Proponents also worked hard to ensure that the €3 million project—roughly equivalent to US$3.7 million—made financial sense and offered a reasonable return on investment.

“It was an interesting project in that this was really homegrown,” says Andrew Hyland, public policy and government relations manager for Google’s European data centers. “The folks at Saint-Ghislain fought hard for this at the local level because they saw something in this project. And they pushed and pushed until it became a reality.”

Building local momentum for renewables

An interesting byproduct of projects like the Saint-Ghislain solar plant is the momentum they can generate within the community.

“We originally thought this would be a fairly small production,” Hyland says. “But just before it opened, we realized the plant is comparatively bigger than we thought. In fact, it’s one of the three largest solar facilities in the Walloon region of Belgium. It’s a big deal to the community, because we’re not just investing in the data center but also in a cutting-edge solar farm.”

Projects like these put Saint-Ghislain and Belgium as a whole on the map as digital front-runners—regions whose digital expertise and environmental infrastructure make them attractive to other large tech investors.

The solar site is also a visible example of Google’s commitment to renewable energy. “You see the solar panels as soon as you start approaching our facility,” Deprez says. “It’s more tangible than an offshore wind farm in the North Sea, which few people have the opportunity to see and which isn’t obviously connected to Google. While the on-site solar plant is relatively small for Google, it makes it easier for people to know we practice what we preach.”

This, in turn, creates more interest in renewable energy among local leaders and community members. Hyland cites a wind farm in the Netherlands that Google announced two years before it became operational. “I revisited the community once the farm opened,” he says. “And in those two years, local leaders had grown much more interested in helping consumers generate renewable power of their own. It sparked local interest, and grant applications for renewable projects increased.”

The Saint-Ghislain project is still new, so it’s too early to say if the local community will respond similarly. But the team in Belgium is optimistic.

The solar project also reveals the potential for tech companies to shape our energy future by insisting there’s a better way.

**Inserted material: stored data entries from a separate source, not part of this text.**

-- ==== Sys2Proof/Machine/BlockTransform.lean ====
section
/-! DEFINITION. The round datapath (42_block_transform.md): whitening and rounds of ENC and DEC, as the
source's loops and as the sequencer steps built on the same rounds. -/

namespace Sys2Proof.Machine

/-! ### Whitening and rounds -/

/-- `A <- A +w S[0]; B <- B +w S[1]` (R153). -/
def preWhiten (cfg : Config) (S : List (Option Word)) (ab : Word × Word) : Option (Word × Word) := do
  let s0 ← entry S 0
  let s1 ← entry S 1
  pure (addW cfg.w ab.1 s0, addW cfg.w ab.2 s1)

/-- ENC round n: "The two half-rounds are sequential" (R154). -/
def encRound (cfg : Config) (S : List (Option Word)) (n : Nat) (ab : Word × Word) :
    Option (Word × Word) := do
  let x ← entry S (2 * n)
  let y ← entry S (2 * n + 1)
  let a := addW cfg.w (rolW cfg.w (xorW ab.1 ab.2) ab.2) x
  let b := addW cfg.w (rolW cfg.w (xorW ab.2 a) a) y
  pure (a, b)

/-- DEC round n: the subtraction, then the rotation, then the XOR; B first (R158). -/
def decRound (cfg : Config) (S : List (Option Word)) (n : Nat) (ab : Word × Word) :
    Option (Word × Word) := do
  let x ← entry S (2 * n)
  let y ← entry S (2 * n + 1)
  let b := xorW (rorW cfg.w (subW cfg.w ab.2 y) ab.1) ab.1
  let a := xorW (rorW cfg.w (subW cfg.w ab.1 x) b) b
  pure (a, b)

/-- `B <- B -w S[1]; A <- A -w S[0]` (R159). -/
def postWhiten (cfg : Config) (S : List (Option Word)) (ab : Word × Word) : Option (Word × Word) := do
  let s0 ← entry S 0
  let s1 ← entry S 1
  pure (subW cfg.w ab.1 s0, subW cfg.w ab.2 s1)

/-! ### The source's loops -/

/-- ENC rounds 1, ..., n, in that order (R150). -/
def encRounds (cfg : Config) (S : List (Option Word)) : Nat → Word × Word → Option (Word × Word)
  | 0, ab => some ab
  | n + 1, ab => (encRounds cfg S n ab).bind (encRound cfg S (n + 1))

/-- DEC rounds n, ..., 1, in that order (R156; 90_conflicts.md C8). -/
def decRounds (cfg : Config) (S : List (Option Word)) : Nat → Word × Word → Option (Word × Word)
  | 0, ab => some ab
  | n + 1, ab => (decRound cfg S (n + 1) ab).bind (decRounds cfg S n)

/-- Encrypt(S, P): the output block of ENC (R150). -/
def encrypt (cfg : Config) (S : List (Option Word)) (P : List Byte) : Option (List Byte) := do
  let ab ← preWhiten cfg S (blockToWords cfg.u P)
  let ab ← encRounds cfg S cfg.r ab
  pure (wordsToBlock cfg.u ab.1 ab.2)

/-- Decrypt(S, C): the output block of DEC (R156). -/
def decrypt (cfg : Config) (S : List (Option Word)) (C : List Byte) : Option (List Byte) := do
  let ab ← decRounds cfg S cfg.r (blockToWords cfg.u C)
  let ab ← postWhiten cfg S ab
  pure (wordsToBlock cfg.u ab.1 ab.2)

/-! ### The sequencer steps -/

/-- Header decode of an ENC or DEC: the length check, then the keyed check, else A and B cleared for
the block loader (R151, R152, R184, R202, R237). -/
def blockHeader (len : Nat) (s : State) : Outcome :=
  let s := { s with RXCNT := some 0 }
  if len ≠ s.cfg.blockBytes then .next (lengthError stInvalidBlockLength len s)
  else if s.KEYED = false then raiseFault .unkeyed s
  else .next { s with A := some 0, B := some 0, PHASE := .pay }

/-- A block byte arrives in PHASE = PAY: it goes to its lane of A or B (R184, R203); after the last
one, `entered` is the same step's dispatch. -/
def blockByte (entered : State → Word × Word → Option State) (len : Nat) (v : Byte) (s : State) :
    Outcome :=
  orNoValue s do
    let n ← s.RXCNT
    let a ← s.A
    let b ← s.B
    let ab := placeBlockByte s.cfg.u (a, b) n v
    let s := { s with A := some ab.1, B := some ab.2, RXCNT := some (n + 1) }
    if n + 1 = len then entered s ab else pure s

/-- The finish of ENC and DEC: `respond(0x00, WORDS_TO_BLOCK(A, B))` (R155, R160). -/
def finishBlock (s : State) (ab : Word × Word) : State :=
  respond stOK (wordsToBlock s.cfg.u ab.1 ab.2) s

/-- The step of the last ENC payload byte: pre-whitening, rnd <- 1, and with r = 0 the finish
(R153, R155, R163). -/
def encEntry (s : State) (ab : Word × Word) : Option State := do
  let ab ← preWhiten s.cfg s.S ab
  let s := { s with A := some ab.1, B := some ab.2, rnd := some 1 }
  pure (if s.cfg.r = 0 then finishBlock s ab else { s with PHASE := .enRun })

/-- PHASE = EN_RUN: round rnd, and after round r the finish (R154, R155). -/
def enRunStep (s : State) : Outcome :=
  orNoValue s do
    let a ← s.A
    let b ← s.B
    let n ← s.rnd
    let ab ← encRound s.cfg s.S n (a, b)
    let s := { s with A := some ab.1, B := some ab.2, rnd := some (n + 1) }
    pure (if n + 1 = s.cfg.r + 1 then finishBlock s ab else s)

/-- The post-whitening and the finish of DEC, in one step (R159, R160). -/
def decFinish (s : State) (ab : Word × Word) : Option State := do
  let ab ← postWhiten s.cfg s.S ab
  pure (finishBlock { s with A := some ab.1, B := some ab.2 } ab)

/-- The step of the last DEC payload byte: rnd <- r, and with r = 0 the post-whitening (R157,
R163). -/
def decEntry (s : State) (ab : Word × Word) : Option State :=
  let s := { s with rnd := some s.cfg.r }
  if s.cfg.r = 0 then decFinish s ab else some { s with PHASE := .deRun }

/-- PHASE = DE_RUN: round rnd, in descending order, and after round 1 the post-whitening in the same
step (R158). -/
def deRunStep (s : State) : Outcome :=
  orNoValue s do
    let a ← s.A
    let b ← s.B
    let n ← s.rnd
    let ab ← decRound s.cfg s.S n (a, b)
    let s := { s with A := some ab.1, B := some ab.2, rnd := some (n - 1) }
    if n - 1 = 0 then decFinish s ab else pure s

end Sys2Proof.Machine
end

“The digital economy goes hand in hand with the rapid movement towards renewable energy,” says Fabien Vieau, principal of European energy market development at Google. “Our clean energy policies are a clear example of that. We helped pioneer new corporate purchasing structures for renewable energy. We just installed a solar plant at a data center site. We keep making leaps by asking what more we can do.

“For Google, the big question is, What’s next?”